/-! ### Fences, saving, grants and records -/

/-- R88, R91, R100 to R103, R246, R332: with no failure latched, every destination that the hart has stores on their
way to answering, and nothing else awaited, a fence completes: the store buffer, the flush list and the flushes of a 65th pair
are empty, no store of the hart to one of their destinations is still on its way, and no register changes. `fence.vs` and `fence.vv` complete
once the homes have answered for every vector access. `fence.vs`, `fence.a` and `tlbia` empty the L1. `tlbi` and `tlbia` also
wait for the other harts, and no translation that they select is held any more. `flushrd` flushes the destination of its
pointer alone, at DOMAIN scope every die of its endpoint. A latched failure traps at the fence and is forgotten. -/
def Obligations.Fences : Prop :=
  ∀ (s : State) (sc : Scope) (a : SReg),
    let me := s.hart.id
    let pair := fun (p : Posted) => (epOf p.pa, dieOf (offOf p.pa))
    let kept := fun (z t : State) => t.hart.x = z.hart.x ∧ t.hart.v = z.hart.v ∧ t.hart.tile = z.hart.tile ∧ t.hart.pc = z.hart.pc + 4
      ∧ t.hart.status = z.hart.status ∧ t.hart.flags = z.hart.flags ∧ t.hart.buffer = []
    let sent := fun (z : State) => z.flushOverflow.drain
    let answer := fun (z : State) => z.flushOverflow.hart.latch = none ∧ (sent z).hart.buffer = []
      ∧ ∀ q ∈ (sent z).hart.toFlush, (sent z).pairFails q = none
    let flushed := fun (z t : State) => kept (sent z) t ∧ t.hart.toFlush = []
      ∧ ∀ p ∈ t.posted, p.hart = me → pair p ∉ (sent z).hart.toFlush
    let idle := fun (z : State) => z.ownTrains = [] ∧ z.hart.reassembly = [] ∧ z.copiesOf me = []
    let y := fun (sel : Word) => s.settleOthers.forget sel
    let f := s.flushOverflow
    let alone := fun (z : State) => answer z ∧ idle z ∧ z.othersPending = 0
    let x := s.ackTrains.landOwn
    (x.ownTrains = [] → x.hart.reassembly = [] → exec (.fenceVs sc) s = .next { x.wroteNext 0 0 with hart.l1 := [] }
      ∧ exec (.fenceVv sc) s = .next (x.wroteNext 0 0))
    ∧ (answer s → ∃ t, exec (.fenceSv sc) s = .next t ∧ flushed s t)
    ∧ (answer s → idle s → ∃ t, exec (.fenceA sc) s = .next t ∧ flushed s t ∧ t.hart.l1 = [])
    ∧ (alone (y (s.x a)) → ∃ t, exec (.tlbi a) s = .next t ∧ flushed (y (s.x a)) t
      ∧ ∀ q ∈ t.cached, s.settleOthers.selects (s.x a) q = false)
    ∧ (alone (y 0xC000) → ∃ t, exec .tlbia s = .next t ∧ flushed (y 0xC000) t ∧ t.hart.l1 = [] ∧ t.cached = [])
    ∧ (∀ l, f.hart.latch = some l → ∀ i ∈ [Instr.fenceSv sc, .fenceA sc, .flushrd a sc], ∃ t, exec i s = .next t
      ∧ ({ f with hart.latch := none } : State).traps t l.code (epDie l.ep l.die) (word l.deadline))
    ∧ ∀ (h : Endpoint × Die) (u : State), f.hart.latch = none → (homeOf (s.x a)).go f = (.ok h, u) → u.drain.hart.buffer = [] →
      let targets := if sc = .domain then (List.range 5).map fun d => (h.1, BitVec.ofNat 3 d) else [h]
      let own := (s.endpt, BitVec.ofNat 3 (dieOfCore s.hart.core))
      (∀ q ∈ targets, q ≠ own → u.drain.pairFails q = none) → ∃ t, exec (.flushrd a sc) s = .next t ∧ kept u.drain t
        ∧ (∀ p ∈ t.posted, p.hart = me → pair p ∈ targets → pair p = own)
        ∧ ∀ q ∈ t.hart.pairs, q ∈ targets → q = own

/-- R333, R334: whole-state save and restore. `vsvall` and `tsvall` write the image of the vector state and of the
tiles to their area, `vrsall` and `trsall` take it back; a clean state follows. `vrsall` under another grant raises
`LANE_GRANT_LOST` (47) with the saved count, and restores nothing. `vsvall` first takes the responses that have come, and
needs every clear group to belong to parked entries alone (R79). What `vsvall` writes is laid out as R333 says.
R326, R327, R335, R336: parking. `rapark` moves the reassembly entries and the membership entries to the context area,
notes where late responses and records go, and sets PARKED; `rarestore` takes them back and clears PARKED. With
`CTXAREA`.EN = 0 they raise the access causes (21 and 20) with `TVAL` = 0; with responses parked and VS Off `rarestore` raises
`VECTOR_OFF` (13). A parked membership entry reads back as it was. -/
def Obligations.SaveAndRestore : Prop :=
  (∀ (s u v : State) (d a : SReg) (l k : List (Phys × Nat)),
     let g := geometry s.vlg s.hart.maxvl s.hart
     let image := s.saveImage g
     let head := u.areaRead l
     let tiles := fun (t : State) (i : Fin 4) => t.hart.tile[i]
     let saved := u.areaWrite l (u.saveImage g)
     (s.landOwn.unlanded = none → (areaPlaces .store (s.x a) g.size).go s.landOwn = (.ok l, u) →
       exec (.vsvall d a) s = .next { saved.wroteNext d (word g.size) with
         hart.status.vs := if saved.hart.status.vs = .dirty then .clean else saved.hart.status.vs })
     ∧ ((∀ i x, [s.hart.vl, s.hart.vtype.toNat, s.hart.vrow, s.hart.vstart, s.hart.vcthr, s.vlg, s.hart.lcnt.toNat,
           s.hart.lbeg.toNat, s.hart.lend.toNat][i]? = some x → dwordAt image i = x % 2 ^ 64)
       ∧ ∀ r, r < g.regs → bytesAt image (0x100 + g.regs * g.bits + r * g.bytes) g.bytes = s.reg r % 2 ^ (8 * g.bytes))
     ∧ ((areaPlaces .load (s.x a) 0x100).go s = (.ok l, u) →
       (dwordAt head 5 ≠ s.vlg → ∃ t, exec (.vrsall a) s = .next t ∧ u.traps t 47 (word (dwordAt head 5)) s.hart.pc)
       ∧ (let h := { s.hart with vtype := word (dwordAt head 1) }
         dwordAt head 5 = s.vlg → (areaPlaces .load (s.x a) (geometry s.vlg (maxvlOf s.vlg h) h).size).go u = (.ok k, v) →
         exec (.vrsall a) s = .next ((v.restoreImage (v.areaRead k)).wroteNext 0 0)))
     ∧ ((areaPlaces .store (s.x a) tileArea).go s = (.ok l, u) → ∃ t bs, exec (.tsvall a) s = .next t
       ∧ t = { (u.areaWrite l bs).wroteNext 0 0 with hart.status.ts := .clean }
       ∧ bs.length = 73792 ∧ ∀ i : Fin 4, (bs.getD i 0).toNat = (tiles u i).tet % 32 + (tiles u i).tsb % 4 * 32
         ∧ bytesAt bs (64 + i * 18432) 16384 = (tiles u i).data % 2 ^ (8 * 16384)
         ∧ bytesAt bs (64 + i * 18432 + 16384) 2048 = (tiles u i).scl % 2 ^ (8 * 2048))
     ∧ ((areaPlaces .load (s.x a) tileArea).go s = (.ok l, u) → ∃ t, exec (.trsall a) s = .next t
       ∧ t = { u.wroteNext 0 0 with hart.status.ts := .clean, hart.tile := t.hart.tile }
       ∧ ∀ i : Fin 4, tiles t i = ⟨bytesAt head (64 + i * 18432) 16384, bytesAt head (64 + i * 18432 + 16384) 2048,
         (head.getD i 0).toNat % 32, (head.getD i 0).toNat / 32 % 4⟩))
  ∧ (∀ (s : State), let area := bits s.hart.ctxarea 56 13 * 8192
      (bitOf s.hart.ctxarea 0 = false → (∃ t, exec .rapark s = .next t ∧ s.traps t 21 0 0)
        ∧ ∃ t, exec .rarestore s = .next t ∧ s.traps t 20 0 0)
      ∧ (bitOf s.hart.ctxarea 0 = true → s.hart.redirects.length + s.hart.reassembly.length ≤ 64 →
        ∃ t, exec .rapark s = .next t ∧ t = { s.wroteNext 0 0 with
          mem := t.mem
          badMem := t.badMem
          hart.redirects := s.hart.redirects ++ s.hart.reassembly.map fun r => ⟨r.seq, area, r.place, r⟩
          hart.parked := (s.hart.parked.filter fun p => p.area ≠ area) ++ s.hart.members.map fun m => ⟨m.cask, area, m.place⟩
          hart.reassembly := []
          hart.members := []
          hart.status.parked := true }
          ∧ (s.canonical → ∀ m ∈ s.hart.members, (∀ n ∈ s.hart.members, n.place = m.place → n = m) → m.place < 8 →
            (∀ i, i < 64 → s.plainPlace (.glob (area + 0x40 + 64 * m.place + i))) →
            t.homeRead (.glob (area + 0x40 + 64 * m.place)) 64 = m.image))
      ∧ (bitOf s.hart.ctxarea 0 = true → (s.home64 (.glob (area + 8)) % 2 ^ 16 = 0 ∨ s.hart.status.vs ≠ .off) → s.drained →
        ∃ t, exec .rarestore s = .next t ∧ t.hart.status.parked = false ∧ t.hart.pc = s.hart.pc + 4 ∧ t.hart.x = s.hart.x
          ∧ (∀ p ∈ t.hart.parked, p.area ≠ area) ∧ (∀ r ∈ t.hart.redirects, r.area ≠ area)
          ∧ ∀ j, j < 8 → bit (s.home64 (.glob (area + 8))) (32 + j) = true →
            memberOf j (s.homeRead (.glob (area + 0x40 + 64 * j)) 64) ∈ t.hart.members)
      ∧ (bitOf s.hart.ctxarea 0 = true → s.home64 (.glob (area + 8)) % 2 ^ 16 ≠ 0 → s.hart.status.vs = .off →
        ∃ t, exec .rarestore s = .next t ∧ s.traps t 13 0 s.hart.pc)
      ∧ ∀ (m : Member), m.index < 2 ^ 16 → m.tag < 2 ^ 48 → m.gen < 2 ^ 32 → m.scope < 8 → m.n < 2 ^ 16 →
        (match m.cask with | .glob pa => pa < 2 ^ 57 | .spad c o => c < 384 ∧ o < 2 ^ 21) →
        (∀ r, m.slot = some r → r.tag < 2 ^ 48 ∧ r.absent < 2 ^ 64 ∧ m.n ≤ 64) → (∀ t, m.mend = some t → t < 2 ^ 48) →
        memberOf m.place m.image = m)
···
▶ TASK
Give again, exactly as written, the lines running from the first line of the data above through the line that contains "let sent := fun".

▶ REPLY
/-! ### Fences, saving, grants and records -/

/-- R88, R91, R100 to R103, R246, R332: with no failure latched, every destination that the hart has stores on their
way to answering, and nothing else awaited, a fence completes: the store buffer, the flush list and the flushes of a 65th pair
are empty, no store of the hart to one of their destinations is still on its way, and no register changes. `fence.vs` and `fence.vv` complete
once the homes have answered for every vector access. `fence.vs`, `fence.a` and `tlbia` empty the L1. `tlbi` and `tlbia` also
wait for the other harts, and no translation that they select is held any more. `flushrd` flushes the destination of its
pointer alone, at DOMAIN scope every die of its endpoint. A latched failure traps at the fence and is forgotten. -/
def Obligations.Fences : Prop :=
  ∀ (s : State) (sc : Scope) (a : SReg),
    let me := s.hart.id
    let pair := fun (p : Posted) => (epOf p.pa, dieOf (offOf p.pa))
    let kept := fun (z t : State) => t.hart.x = z.hart.x ∧ t.hart.v = z.hart.v ∧ t.hart.tile = z.hart.tile ∧ t.hart.pc = z.hart.pc + 4
      ∧ t.hart.status = z.hart.status ∧ t.hart.flags = z.hart.flags ∧ t.hart.buffer = []
    let sent := fun (z : State) => z.flushOverflow.drain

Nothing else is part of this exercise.